Next Steps on this Poetic Journey

How poetry came to be to me

From love poems to horses to angsty free verse poetry to rhyming poems about the faith, my journey into poetry began at a young age, slept during the years of fiction and college essay writing, and awoke only briefly in my AP English class in high school. “The Gray Squirrel”, a bit of Shakespeare, “Little Elegy” all from one teacher. If there were more I cannot remember them. I encountered none in college.

In college, G.K. Chesterton introduced me to Gabriel Gale and taught me the definition of a poet in The Poet and the Lunatics. “Genius oughtn’t to be eccentric!” he cried in some excitement.

Cover of The Poet and the Lunatics by G.K. Chesterton

“Genius ought to be centric. It ought to be in the core of the cosmos, not on the revolving edges.” The poet sees not only the material before him, but sees into its inner meaning and its connectedness to the rest of the world. It is musing on this and inner light of things that brings about the burst of words called poetry.

Next steps in poetry

This year I learned who Dana Gioia is. Former chair of the National Endowment for the Arts and California poet laureate, Gioia is teaching me about poetry through articles and podcast interviews. Gioia made the case in a 1991 article for The Atlantic “Can Poetry Matter?” that, for various reasons, poetry became to be seen as the purview of the elite, something the regular man or woman could not “understand.” It was a pedagogical error that most approaches toward poetry were based on analytical, asking always, “what does this mean?” “What concepts does the poet express?”

Gioia explained,

“But, poetry is not conceptual thought. If you are writing a poem, you’re using language fundamentally differently from how an economist would use it. You are using things in a semi-abstract language to make it absolutely clear about a general case. But, poetry, even if it’s about big issues, is always about a particular case. And so, a poet uses words in such a way that they don’t address primarily your intellect.
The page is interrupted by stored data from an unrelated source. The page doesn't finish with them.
/-! Blocks -/

/-- A segment of a block download: taken in its turn; a block's end is acknowledged with the last segment taken in order. -/
def State.sdoBlkSeg (s : State) (x : Sdo) (f : List Byte) : State :=
  let c := leNat (f.take 1)
  let good : Bool := c % 128 = x.seq + 1 && !x.last
  let x1 : Sdo := if good then { x with data := x.data ++ f.drop 1, seq := x.seq + 1, last := decide (128 ≤ c) } else x
  if 128 ≤ c ∨ c % 128 = x.blkSize then
    (s.setSdo (some { x1 with seq := 0, phase := if x1.last then 2 else 1 })).sdoOut x.bus (leBytes 1 0xA2 ++ leBytes 1 x1.seq ++ [127])
  else s.setSdo (some x1)
/-- The end of a block download: unused bytes of the last segment, and the CRC. -/
def State.sdoBlkEnd (s : State) (x : Sdo) (f : List Byte) : State :=
  let c := leNat (f.take 1)
  let l := x.data.take (x.data.length - fld c 2 3)
  if c / 32 ≠ 6 ∨ c % 2 ≠ 1 then s.sdoFail x sdoBadSeq
  else if x.crc ∧ leNat ((f.drop 1).take 2) ≠ (crc16From 0 l).toNat then s.sdoFail x sdoBadCrc
  else s.sdoFinish x l (leBytes 1 0xA1)
/-- Segments of the next block of an upload, from `pos` on. -/
def Sdo.upBlock (x : Sdo) : List (List Byte) :=
  let total := (x.data.length + 6) / 7
  (List.range (min x.blkSize (total - x.pos / 7))).map (fun i =>
    leBytes 1 (i + 1 + (if x.pos / 7 + i + 1 = total then 128 else 0)) ++ (x.data.drop (x.pos + 7 * i)).take 7)
def State.sdoSendBlock (s : State) (x : Sdo) : State :=
  x.upBlock.foldl (fun (s : State) l => s.sdoOut x.bus l) (s.setSdo (some { x with phase := 1 }))
/-- A client's frame in a block upload: start, acknowledgement with the next block's size, and end. -/
def State.sdoBlkUpFrame (s : State) (x : Sdo) (f : List Byte) : State :=
  let c := leNat (f.take 1)
  let ack := leNat ((f.drop 1).take 1)
  let n := leNat ((f.drop 2).take 1)
  let total := (x.data.length + 6) / 7
  if c / 32 ≠ 5 then s.sdoFail x sdoBadSeq
  else if x.phase = 0 ∧ c % 4 = 3 then (if total = 0 then (s.setSdo (some { x with phase := 2 })).sdoOut x.bus (leBytes 1 0xC1 ++ leBytes 2 0) else s.sdoSendBlock x)
  else if x.phase = 1 ∧ c % 4 = 2 then
    (if x.upBlock.length < ack then s.sdoFail x sdoBadSeq
     else if n = 0 ∨ 127 < n then s.sdoFail x sdoBadBlock
     else
      let x1 : Sdo := { x with pos := x.pos + 7 * ack, blkSize := n }
      if total ≤ x1.pos / 7 then
        (s.setSdo (some { x1 with phase := 2 })).sdoOut x.bus
          (leBytes 1 (0xC1 + (7 * total - x.data.length) * 4) ++ leBytes 2 (if x.crc then (crc16From 0 x.data).toNat else 0))
      else s.sdoSendBlock x1)
  else if x.phase = 2 ∧ c % 4 = 1 then s.setSdo none
  else s.sdoFail x sdoBadSeq

/-! Requests (R481) -/

/-- A frame on the bus of the open transfer. A segment of a block download is known by its place alone; any other initiate is refused
and the transfer goes on. -/
def State.sdoGo (s : State) (x : Sdo) (f : List Byte) : State :=
  let c := leNat (f.take 1)
  if c = 0x80 then s.setSdo none
  else if x.kind = 2 ∧ x.phase = 1 then s.sdoBlkSeg x f
  else if sdoInit c then s.sdoAbort x.bus (leNat ((f.drop 1).take 2)) (leNat ((f.drop 3).take 1)) badState.abort
  else match x.kind with
    | 0 => if c / 32 = 0 then s.sdoDownSeg x f else s.sdoFail x sdoBadSeq
    | 1 => if c / 32 = 3 then s.sdoUpSeg x c else s.sdoFail x sdoBadSeq
    | 2 => s.sdoBlkEnd x f
    | _ => s.sdoBlkUpFrame x f
/-- A frame on bus `b`. -/
def State.sdoFrame (s : State) (b : Nat) (f : List Byte) : State :=
  let c := leNat (f.take 1)
  let idx := leNat ((f.drop 1).take 2)
  let sub := leNat ((f.drop 3).take 1)
  match s.mgmt.sdo with
  | some x =>
    if x.bus = b then s.sdoGo x f
    else if c = 0x80 then s
    else s.sdoAbort b idx sub (if sdoInit c then badState.abort else sdoBadSeq)
  | none => if c = 0x80 then s else if sdoInit c then s.sdoStart b f else s.sdoAbort b 0 0 sdoBadSeq
/-- The SDO server takes frames: the port is open and not stopped; the ROM's server runs in recovery (R478). -/
def State.sdoOn (s : State) (b : Nat) (f : List Byte) : Bool :=
  s.pathOpen .mgmt && (s.stage = 6 || s.mgmt.nmt = 5 || s.mgmt.nmt = 127) && bit s.mgmt.busEn b && !(s.mgmt.off b) && f.length = 8
/-- SDO_REQUEST (R479-R481, R490). -/
def execSdoRequest (bus : Nat) (frame : List Byte) (s : State) : Res :=
  onUnit (decide (bus < 2)) (if s.sdoOn bus frame then s.sdoFrame bus frame else s)
/-- SDO_TIMEOUT (R481). -/
def execSdoTimeout (s : State) : Res :=
  .next (match s.mgmt.sdo with | some x => s.sdoFail x 0x05040000#32 | none => s)

/-! NMT and LSS (R480) -/

/-- NMT_COMMAND: start 1, stop 2, enter pre-operational 128, reset node 129, reset communication 130; node 0 names every node. -/
def execNmtCommand (cs node : Nat) (s : State) : Res :=
  .next (
    if s.mgmt.nmt = 0 ∨ !(s.pathOpen .mgmt) ∨ (node ≠ 0 ∧ node ≠ s.mgmt.node) then s
    else match cs with
      | 1 => { s with mgmt := { s.mgmt with nmt := 5 } }
      | 2 => { s with mgmt := { s.mgmt with nmt := 4 } }
      | 128 => { s with mgmt := { s.mgmt with nmt := 127 } }
      | 129 => s.commReset
      | 130 => s.commReset
      | _ => s)
/-- The LSS answer's COB-ID and frame. -/
def State.lssOut (s : State) (l : List Byte) : State := s.canOut 0x7E4 ((l ++ List.replicate 8 0).take 8)
/-- Switch state selective: the four values of 0x1018 in order. -/
def State.lssSelect (s : State) (k v : Nat) : State :=
  let m := s.mgmt
  let ok : Bool := m.lssMatch = k && v = s.objVal .mgmt 0x1018 (k + 1)
  if ok ∧ k = 3 then State.lssOut { s with mgmt := { m with lss := 1, lssMatch := 0 } } [0x44]
  else { s with mgmt := { m with lssMatch := if ok then k + 1 else if k = 0 ∨ m.lssMatch = k then 0 else m.lssMatch } }
/-- Configure node-ID: `CAN_NODE_ID`, in force from the next reset of communication (R479). -/
def State.lssNode (s : State) (n : Nat) : State :=
  if 1 ≤ n ∧ n ≤ 127 then (s.setObj 0 0x2010 1 n).lssOut [0x11, 0] else s.lssOut [0x11, 1]
/-- Store configuration: the boot flash takes it (R477). -/
def State.lssStore (s : State) : State :=
  State.lssOut { s with flash := tput s.flash (okey 0 0x2010 1) (some (BitVec.ofNat 64 (s.obj 0 0x2010 1 0x7F))) } [0x17, 0]
/-- LSS_COMMAND. -/
def execLssCommand (frame : List Byte) (s : State) : Res :=
  .next (
    let c := leNat (frame.take 1)
    if s.mgmt.nmt = 0 ∨ !(s.pathOpen .mgmt) ∨ frame.length ≠ 8 then s
    else if 0x40 ≤ c ∧ c ≤ 0x43 then (if s.mgmt.lss = 0 then s.lssSelect (c - 0x40) (leNat ((frame.drop 1).take 4)) else s)
    else if s.mgmt.lss = 1 ∧ c = 0x11 then s.lssNode (leNat ((frame.drop 1).take 1))
    else if s.mgmt.lss = 1 ∧ c = 0x17 then s.lssStore
    else s)

/-! Frames that the module sends of itself (R482-R485) -/

/-- TPDO_TIMER_EXPIRE: in the Operational state, a valid TPDO that maps something latches its objects and is sent. -/
def State.tpdoSend (s : State) (k : Nat) : State :=
  let cob := s.obj 0 (0x1800 + k) 1 (s.objDefault (0x1800 + k) 1)
  let m := s.tpdoMap k
  if s.mgmt.nmt ≠ 5 ∨ !(s.pathOpen .mgmt) ∨ bit cob 31 ∨ m.isEmpty then s else
  match s.readAll .mgmt (m.map (fun v => (v / 65536, fld v 8 8))) with
  | (.error _, _) => s
  | (.ok l, s1) => s1.canOut (cob % 2048) ((m.zip l).flatMap (fun (q : Nat × W64) => leBytes (q.1 % 256 / 8) q.2.toNat))
def execTpdoTimerExpire (k : Nat) (s : State) : Res := onUnit (decide (k < 4)) (s.tpdoSend k)
/-- HEARTBEAT_PRODUCE: the NMT state, unless `HEARTBEAT_TIME` is 0. -/
def execHeartbeatProduce (s : State) : Res :=
  .next (if s.mgmt.nmt = 0 ∨ !(s.pathOpen .mgmt) ∨ s.obj 0 0x1017 0 1000 = 0 then s else s.canOut (0x700 + s.mgmt.node) (leBytes 1 s.mgmt.nmt))
/-- The 8 bytes of an EMCY frame (R483). -/
def State.emcyFrame (s : State) (q : W16 × Nat × Nat × Nat) : List Byte :=
  leBytes 2 0xFF00 ++ leBytes 1 (s.objVal .mgmt 0x1001 0) ++ leBytes 2 q.1.toNat ++ leBytes 3 (q.2.1 % 1024 + q.2.2.1 % 4096 * 1024 + q.2.2.2 % 4 * 2 ^ 22)
/-- EMCY_SEND: the oldest waiting frame, in the Operational and Pre-operational states. -/
def execEmcySend (s : State) : Res :=
  .next (match s.mgmt.emcy with
    | [] => s
    | q :: t =>
      if s.pathOpen .mgmt ∧ (s.mgmt.nmt = 5 ∨ s.mgmt.nmt = 127) then
        State.canOut { s with mgmt := { s.mgmt with emcy := t } } (0x80 + s.mgmt.node) (s.emcyFrame q)
      else s)

/-! JTAG (R510) -/

/-- What Capture-DR is to load: value, subindex, refused. -/
def State.jtagKeep (s : State) (v : W64) (sub : Nat) (bad : Bool) : State :=
  s.setDbg .jtag { s.dbgOf .jtag with last := v, sub := sub, refused := bad }
/-- Update-DR under `DBG_ACCESS`; what a refused read returns is a free value. -/
def State.jtagAccess (s : State) (sub : Nat) (wr : Bool) (v : W64) : State :=
  if !(s.pathOpen .jtag) then s
  else if wr then
    match s.objWrite .jtag 0x2B20 sub v with
    | (none, s1) => s1.jtagKeep v sub false
    | (some _, s1) => s1.jtagKeep v sub true
  else if s.dbgWaits .jtag 0x2B20 sub then s.setDbg .jtag { s.dbgOf .jtag with wait := true }
  else match s.objRead .jtag 0x2B20 sub with
    | (.ok (.val x), s1) => s1.jtagKeep x sub false
    | (.ok (.bytes _), s1) => s1.jtagKeep 0 sub false
    | (.error _, s1) => (let d := s1.draw; d.2.jtagKeep (d.1.setWidth 64) sub true)
/-- JTAG_UPDATE_DR: the instruction selected is `DBG_ACCESS`. -/
def execJtagUpdateDr (dr : BitVec 73) (s : State) : Res :=
  .next (State.jtagAccess { s with tapDbg := true } (dr.toNat % 256) (bit dr.toNat 8) (BitVec.ofNat 64 (dr.toNat / 512)))

end Sys2Proof.Machine
end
They simultaneously address your intellect, your emotions, your physical senses, your memory, your intuition in a way which does not ask you to divide them.”

 It is not intended to be unfolded into an essay, but for the listener to step into the moment of wonder or musing with the poet. Gioia explains elsewhere that the muses, referred to as one’s inspiration, stem from the idea of goddess of inspiration. According to Hesiod’s account, the Nine Muses were the nine daughters of Zeus and Mnemosyne (i.e., “Memory” personified).

The poem captures a moment and a sense or feeling like calling up a memory, if not a connection of our own, than one of humanity.

For the past year or two I have been buying up poetry books in the hopes that I would then begin to read poetry. I occasionally encountered a poem that moved me, but little else in the collection around it. “My Heart and I” by Elizabeth Barrett Browning, for example, or “Lead, Kindly Light” and “The Two Worlds” by John Henry Newman found in A Newman Reader.

A Newman Reader, which includes poetry by John Henry Newman

And now, introducing Czeslaw Milosz

I tried The Collected Poems of John Donne, apparently in the original English lacking standardized spelling, another vintage compilation of Gerard Manly Hopkins’ poetry, Poems Every Catholic Should Know, and more, but nothing stuck.

I listened to Professors Jennifer Frey and Thomas Pfau discussed the work and world of Czeslaw Milosz on the podcast “Sacred and Profane Love”, Episode 36. More and more I heard about this man who lived many years in Berkeley. To be honest, the first time I remember hearing his name was in the film Under the Tucson Sun.

The protagonist tells a Polish contractor,

“Czeslaw Milosz – I like him”

In the podcast interview, they read and referenced his works and I was spellbound.

I owned the book already, 1931-2004 Selected Poems Czeslaw Milosz having discovered it in the stacks at Lightly Used Books.

Cover of Selected Poems by Czeslaw Milosz

It took me back to the poetry that moved my heart and stirred my imagination in middle school. Milosz captures something, lets the words glaze over and over the center, piecing together the whole picture.

One life. One life is not enough.

I would like to live twice in this sad world.

My senses have to be fully alert to understand any of it. As I read, my eyes light up as sparks flit in my brain, dancing from image to image of the poem, stringing the meaning together into one coherent whole.

I understand why I could not read this stuff when I was drunk tired from life or baby care. It wasn’t the season.

Now tides have changed and I welcome it. One more step on the journey. One new area to learn about. One new step unfolding the mystery of all there is to discover here in life.